Amy Sherman, Midwest Advocacy Director for Compassion & Choices, has been advocating for the issue since 1994, when the first Oregon measure passed. Sherman is part of a statewide coalition called the Illinois End of Life Options Coalition, which also includes the ACLU and Final Options Illinois. 

Sherman said the measure is about alleviating suffering and bodily autonomy.

“This is their death and it’s how they die,” Sherman said. “They’re already dying. It’s wholly voluntary for both the person and the medical providers. There’s no mandate involved in this,” Sherman said.

She also fought back any characterizations that the measure would be a Dr. Jack Kevorkian-esque form of physician-assisted suicide. Kevorkian, a euthanasia advocate, was found guilty of second-degree murder for the death of a 52-year-old terminal man.

According to the National Institutes of Health, from 1998 to 2018 in states that legalized medical aid in dying, 66.3% of patients who were prescribed life-ending medication took it, and 63% of those patients had cancer.

“It’s not euthanasia, which is when a third-party, typically a health care provider, administers the medication,” Sherman said. “…With medical aid in dying, the person self-ingests the medication and that can be done through a drinking compound or it could be done with hitting the plunger for feeding or even a rectal catheter.”

Sherman said the legislation would ensure those who used medical aid in dying would list “terminal illness” as a cause of death, not suicide — which would impact life insurance policies among other issues.

The Illinois bill would require that patients live in Illinois. But other states have different requirements. Vermont last year became the first state in the country to allow terminally ill people from out of state to utilize their law to end their lives.

Republican Gov. Phil Scott signed a measure that removed a residency requirement for the measure — which had been in place since 2013 through a binding referendum. Oregon has also removed its residency requirement.

Opposition to such measures exists. The Archdiocese of Chicago references Catholic catechisms against aid-in-dying measures. And Access Living, which helps advocate for people with disabilities, is also staunchly opposed to the bill.

The group said “aid in dying is not a real choice” for people with disabilities.

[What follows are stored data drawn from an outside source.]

theorem captureSummary_elsewhere (h : ∀ slot, s.plant.transaction ≠ .summary slot none) : captureSummary s = s := by
  unfold captureSummary
  split
  · exact absurd ‹_› (h _)
  · rfl

theorem beginHistorySlot_elsewhere (h : ∀ sl, s.plant.transaction ≠ .history sl) : beginHistorySlot s = s := by
  unfold beginHistorySlot
  split
  · exact absurd ‹_› (h _)
  · rfl

theorem endHistorySlot_elsewhere (h : ∀ sl, s.plant.transaction ≠ .history (some sl)) : endHistorySlot s = s := by
  unfold endHistorySlot
  split
  · exact absurd ‹_› (h _)
  · rfl

theorem applyGroup_elsewhere (bytes : List Byte) (h : ∀ mode, s.plant.transaction ≠ .pixelsIn mode) :
    applyGroup bytes s = s := by
  unfold applyGroup
  split
  · exact absurd ‹_› (h _)
  · rfl

theorem beginPixel_elsewhere (h : ∀ p, s.plant.transaction ≠ .pixelsOut p) : beginPixel s = s := by
  unfold beginPixel
  split
  · exact absurd ‹_› (h _)
  · rfl

theorem endPixel_elsewhere (h : ∀ p, s.plant.transaction ≠ .pixelsOut (some p)) : endPixel s = s := by
  unfold endPixel
  split
  · exact absurd ‹_› (h _)
  · rfl

end

/-- Settles O42: the function of each command leaves such a state as it is, and so does its event, with nothing latched
and the causes true. -/
theorem commandsOutsideTheirPlaceChangeNothing : Obligations.CommandsOutsideTheirPlaceChangeNothing := by
  intro s running quiet causes
  have unchanged {f : State → State} (h : f s = s) : event f s = .next s := event_unchanged running quiet h
  refine ⟨fun p c spelled notReady notArguments =>
      spelled.takenOnceDecoded.ignored running quiet causes (decoded_none notReady notArguments),
    fun ty other => ?frame, fun begun => unchanged (csFalls_within begun), fun e waiting => sckEdge_waiting e waiting,
    fun b elsewhere => unchanged (unknownCode_elsewhere elsewhere),
    fun b elsewhere => unchanged (argumentsFollow_elsewhere elsewhere), ?slots⟩
  case frame =>
    rcases exec_takerOf ty with next | next
    · exact (next s).trans (unchanged (takeFrame_other other))
    · exact (next s).trans (centreEvent_unchanged running quiet causes (takeFrame_other other))
  case slots =>
    exact ⟨fun h => unchanged (captureStatus_elsewhere h), fun h => unchanged (flagByteSent_elsewhere h),
      fun h => unchanged (capturePresence_elsewhere h), fun h => unchanged (captureStation_elsewhere h),
      fun h => unchanged (beginCallSlot_elsewhere h), fun h => unchanged (capturePace_elsewhere h),
      fun h => unchanged (captureLossEntry_elsewhere h), fun h => unchanged (captureSummary_elsewhere h),
      fun h => unchanged (beginHistorySlot_elsewhere h), fun h => unchanged (endHistorySlot_elsewhere h),
      fun bytes h => unchanged (applyGroup_elsewhere bytes h), fun h => unchanged (beginPixel_elsewhere h),
      fun h => unchanged (endPixel_elsewhere h)⟩

end Sys2Proof.Machine
end

section
/-! The bytes that spell a plant command, read back as its operands (R181). -/

namespace Sys2Proof.Machine

theorem halfAt_halfBytes (h : Half) (rest : List Byte) : halfAt (halfBytes h ++ rest) 0 = h := halfOf_bytes h

/-- Field `i` of some two-byte fields sent one after another. -/
theorem halfAt_flatMap (hs : List Half) {i : Nat} (bound : i < hs.length) :
    halfAt (hs.flatMap halfBytes) (2 * i) = hs[i] := by
  induction hs generalizing i with
  | nil => cases bound
  | cons h hs ih =>
    cases i with
    | zero => exact halfAt_halfBytes h _
    | succ i => exact ih (Nat.lt_of_succ_lt_succ bound)

/-- The two fields of a break entry, most significant byte first. -/
def breakBytes (x : BreakArg) : List Byte := halfBytes x.start ++ halfBytes x.length

/-- Break entry `i` of some entries sent one after another. -/
theorem halfAt_breaks (bs : List BreakArg) {i : Nat} (bound : i < bs.length) :
    halfAt (bs.flatMap breakBytes) (4 * i) = bs[i].start ∧ halfAt (bs.flatMap breakBytes) (4 * i + 2) = bs[i].length := by
  induction bs generalizing i with
  | nil => cases bound
  | cons b bs ih =>
    cases i with
    | zero => exact ⟨halfOf_bytes b.start, halfOf_bytes b.length⟩
    | succ i => exact ih (Nat.lt_of_succ_lt_succ bound)

/-- The argument bytes of STAGE PLAN. -/
def stagePlanBytes (l t o : Half) (c : Byte) (bs : List BreakArg) : List Byte :=
  halfBytes l ++ halfBytes t ++ halfBytes o ++ [c] ++ bs.flatMap breakBytes

/-- Its break entries begin after seven bytes. -/
theorem breakAt_stagePlanBytes (l t o : Half) (c : Byte) (bs : List BreakArg) {i : Nat} (bound : i < bs.length) :
    breakAt (stagePlanBytes l t o c bs) i = bs[i] := by
  obtain ⟨start, length⟩ := halfAt_breaks bs bound
  unfold breakAt
  rw [Nat.add_comm 7, Nat.add_comm 9]
  exact congrArg₂ BreakArg.mk start length

theorem takeSpelled_stagePlan (l t o : Half) (c : Byte) (b : Vector BreakArg 6) (s : State) :
    takeSpelled .stagePlan (stagePlanBytes l t o c b.toList) s = execStagePlan l t o c b s := by
  have length : halfAt (stagePlanBytes l t o c b.toList) 0 = l := halfOf_bytes l
  have takt : halfAt (stagePlanBytes l t o c b.toList) 2 = t := halfOf_bytes t
  have overtime : halfAt (stagePlanBytes l t o c b.toList) 4 = o := halfOf_bytes o
  have breaks : (Vector.ofFn fun i : Fin 6 => breakAt (stagePlanBytes l t o c b.toList) i.val) = b := by
    apply Vector.ext
    intro i bound
    rw [Vector.getElem_ofFn, breakAt_stagePlanBytes l t o c b.toList (by simpa using bound), Vector.getElem_toList]
  simp only [takeSpelled, length, takt, overtime, breaks]
  rfl

theorem takeSpelled_writePolicy (v : Vector Half 15) (g : Half) (s : State) :
    takeSpelled .writePolicy (v.toList.flatMap halfBytes ++ halfBytes g) s = execWritePolicy v g s := by
  have joined : v.toList.flatMap halfBytes ++ halfBytes g = (v.toList ++ [g]).flatMap halfBytes := by simp
  have thresholds : (Vector.ofFn fun i : Fin 15 => halfAt ((v.toList ++ [g]).flatMap halfBytes) (2 * i.val)) = v := by
    apply Vector.ext
    intro i bound
    rw [Vector.getElem_ofFn, halfAt_flatMap _ (by simp; omega), List.getElem_append_left (by simpa using bound),
      Vector.getElem_toList]
  have grace : halfAt ((v.toList ++ [g]).flatMap halfBytes) 30 = g :=
    (halfAt_flatMap (i := 15) _ (by simp)).trans (by simp)
  simp only [joined, takeSpelled, thresholds, grace]

/-- What spells a command has as many bytes as the command takes. -/
theorem SpelledBy.length {p : PlantCommand} {args : List Byte} {i : Instr} (h : SpelledBy p args i) :
    args.length = p.argBytes := by
  cases h with
  | stagePlan l t o c b => simp [halfBytes, PlantCommand.argBytes]
  | writePolicy v g => simp [halfBytes, PlantCommand.argBytes]
  | _ => rfl

/-- The argument bytes of a command are taken as the command they spell. -/
theorem SpelledBy.taken {p : PlantCommand} {args : List Byte} {i : Instr} (h : SpelledBy p args i) (s : State) :
    takeSpelled p args s = exec i s := by
  cases h with
  | stagePlan l t o c b => exact takeSpelled_stagePlan l t o c b s
  | writePolicy v g => exact takeSpelled_writePolicy v g s
  | shiftStart n o => exact congrArg₂ (execPlantShiftStart · · s) (halfOf_bytes n) (halfOf_bytes o)
  | ackCall n r => exact congrArg (execAckCall · r s) (halfOf_bytes n)
  | clearCall n r => exact congrArg (execClearCall · r s) (halfOf_bytes n)
  | _ => rfl

end Sys2Proof.Machine
end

“There are already choices in place in Illinois that give people control over the end of their lives: advance directives, right-to-refuse treatment, and so forth. We all deserve good choices at the end of life, but the aid-in-dying choice for a few will shift Illinois healthcare into a state of very risky unintended consequences for people with disabilities,” Access Living spokeswoman Amber Smock said in an email.

The Catholic Conference of Illinois in 2020 helped gather a coalition of advocates to oppose such a measure in Illinois. The coalition calls it “assisted suicide” and argues that terminal diagnoses are not always fatal, that legalizing it increases the overall number of suicides, and that it “rejects the healing role of physicians,” among other concerns.

A spokesperson for the Catholic Conference on Thursday said it will once again oppose the latest measure.